Directions for this task: Write out only the tail of the records, beginning at the line containing "else if 0x3300 ≤ off ∧ off < 0x3308 then" and including the last line, exactly as written.

Data extract:
-- ==== Sys2Proof/Machine/Windows.lean ====
section
/-!
DEFINITION. Where registers lie (R76 to R80): frames and windows, which locations exist (R85), and what a register reads as
(R86, R96, R104).
-/
namespace Sys2Proof.Machine

/-! ## Where a register lies -/

/-- A register: the frame its rows come from, and the base of the frame whose ERR records its errors (R80, R180). -/
structure RegLoc where
  kind : FrameKind
  n : Nat
  off : Nat
  a : Nat
  base : Nat
  deriving DecidableEq, Repr

/-- The register at an address of the normal view or a window key. -/
def locAt (a : Nat) : Option RegLoc :=
  match frameAt a with
  | none => none
  | some (.win, n, off) =>
    if off < 0x1000 then some { kind := .inst, n := 64, off := off, a := a, base := winBase 64 }
    else some { kind := .win, n := n, off := off, a := a, base := if n = 66 then brkB else instBase n }
  | some (k, n, off) => some { kind := k, n := n, off := off, a := a, base := k.at n }

/-- Frames whose registers can be written, and read as they are, before a Ringplan is applied (R86). -/
def openEarly : List FrameKind := [.dev, .rpl, .pci, .pic, .tab, .log, .brk]

/-- Whether a frame exists: the plan gives its ring or its instance (R85). -/
def State.frameThere (s : State) (l : RegLoc) : Bool :=
  match l.kind with
  | .ring => (s.ringOwner l.n).isSome
  | .inst => decide (l.n = 64) || s.p.has l.n
  | _ => true

/-- The function that a register belongs to. -/
def State.fnOfLoc (s : State) (l : RegLoc) : Nat :=
  match l.kind with
  | .inst => if l.n = 64 then 1 else fnOfInst l.n
  | .win => if l.n = 64 then 1 else fnOfInst l.n
  | .ring => ((s.ringOwner l.n).map Prod.fst).getD 0
  | _ => 0

/-! ## Reading (R85, R86, R96, R104) -/

/-- What a field reads as: nothing of a write-only or mailbox field. -/
def State.fieldRead (s : State) (a : Nat) (early : Bool) (r : FRow) : Nat :=
  match r.ty with
  | .wo => 0
  | .mbx => 0
  | _ => if early then fieldReset (fkey a r.fld.lo) else KMap.get fieldReset s.regs (fkey a r.fld.lo)

/-- The 32-bit register at a word address. -/
def State.readWord (s : State) (a : Nat) : Nat :=
  match locAt a with
  | none => 0
  | some l =>
    if l.kind = .pot ∨ !s.frameThere l then 0
    else
      let early := s.awaiting && !openEarly.contains l.kind
      (regRows a).foldl (fun v r => v + s.fieldRead a early r * 2 ^ r.fld.lo) 0

/-! ## Windows (R76 to R80) -/

/-- What a word of a window is: a register, a doorbell, or reserved. -/
inductive WinWord where
  | reg (a : Nat)
  | db (q part : Nat)                      -- the doorbell slot of ring q: byte offset in it
  | hapTrig (i : Nat) | snReq (i : Nat) | hapDb (c : Nat)
  | reserved
  deriving DecidableEq, Repr

/-- The window number of a function's window in the instance layout. -/
def winNo (fn : Nat) : Nat := if fn = 1 then 64 else fn - 2

/-- The word at an offset of a window in the instance layout (R79, R80). -/
def State.winWordInst (s : State) (fn off : Nat) : WinWord :=
  let n := winNo fn
  let dbPlace := match s.ringAt fn ((off - 0x2000) / 16) with | some q => WinWord.db q (off % 16) | none => .reserved
  if off < 0x100 then .reg (instBase n + off)
  else if off < 0x1000 then .reserved
  else if off < 0x2000 then (match s.ringAt fn ((off - 0x1000) / 0x100) with | some q => .reg (ringBase q + off % 0x100) | none => .reserved)
  else if off < 0x3000 then dbPlace
  else if 0x3200 ≤ off ∧ off < 0x3208 then (if fn = 1 then .reserved else if off = 0x3200 then .hapTrig n else .reg (winBase n + off))
  else if 0x3300 ≤ off ∧ off < 0x3308 then
    (if fn = 1 ∨ s.p.cls n ≠ 1 then .reserved else if off = 0x3300 then .snReq n else .reg (winBase n + off))
  else .reg (winBase n + off)

/-- The word at a word offset of a window. -/
def State.winWord (s : State) (w : Win) (off : Nat) : WinWord :=
  match w with
  | .mgr =>
    if 0x800000 ≤ off then .reserved
    else match frameAt off with
      | some (.hapCh, c, 0x18) => .hapDb c
      | _ => .reg off
  | .mgrDb => if off < 0x10000 then (match s.ringAt 0 (off / 16) with | some q => .db q (off % 16) | none => .reserved) else .reserved
  | _ => if off < 0x4000 then s.winWordInst (winFn w) off else .reserved

/-- The frame that records an error of a place, and the offset it records.
Rests on log entry 27 (DESIGN CHOICE), log entry 28 (DESIGN CHOICE), log entry 37 (DESIGN CHOICE). -/
def errWord : WinWord → Option (Nat × Nat)
  | .reg a => (locAt a).map fun l => (l.base, l.off)
  | .db q _ => some (ringBase q, 0x18)
  | .hapTrig i => some (instBase i, 0x3200)
  | .snReq i => some (instBase i, 0x3300)
  | .hapDb c => some (hapChB c, 0x18)
  | .reserved => none

/-- An ignored access of a place (R83); in the frame of a secure-only register R86 comes first.
Rests on log entry 27 (DESIGN CHOICE), log entry 28 (DESIGN CHOICE). -/
def State.wordErr (s : State) (p : WinWord) (kind : Nat) : State :=
  match errWord p with
  | some (base, off) => s.accessErr base off kind
  | none => s

end Sys2Proof.Machine
end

Problem solution:
  else if 0x3300 ≤ off ∧ off < 0x3308 then
    (if fn = 1 ∨ s.p.cls n ≠ 1 then .reserved else if off = 0x3300 then .snReq n else .reg (winBase n + off))
  else .reg (winBase n + off)

/-- The word at a word offset of a window. -/
def State.winWord (s : State) (w : Win) (off : Nat) : WinWord :=
  match w with
  | .mgr =>
    if 0x800000 ≤ off then .reserved
    else match frameAt off with
      | some (.hapCh, c, 0x18) => .hapDb c
      | _ => .reg off
  | .mgrDb => if off < 0x10000 then (match s.ringAt 0 (off / 16) with | some q => .db q (off % 16) | none => .reserved) else .reserved
  | _ => if off < 0x4000 then s.winWordInst (winFn w) off else .reserved

/-- The frame that records an error of a place, and the offset it records.
Rests on log entry 27 (DESIGN CHOICE), log entry 28 (DESIGN CHOICE), log entry 37 (DESIGN CHOICE). -/
def errWord : WinWord → Option (Nat × Nat)
  | .reg a => (locAt a).map fun l => (l.base, l.off)
  | .db q _ => some (ringBase q, 0x18)
  | .hapTrig i => some (instBase i, 0x3200)
  | .snReq i => some (instBase i, 0x3300)
  | .hapDb c => some (hapChB c, 0x18)
  | .reserved => none

/-- An ignored access of a place (R83); in the frame of a secure-only register R86 comes first.
Rests on log entry 27 (DESIGN CHOICE), log entry 28 (DESIGN CHOICE). -/
def State.wordErr (s : State) (p : WinWord) (kind : Nat) : State :=
  match errWord p with
  | some (base, off) => s.accessErr base off kind
  | none => s

end Sys2Proof.Machine
end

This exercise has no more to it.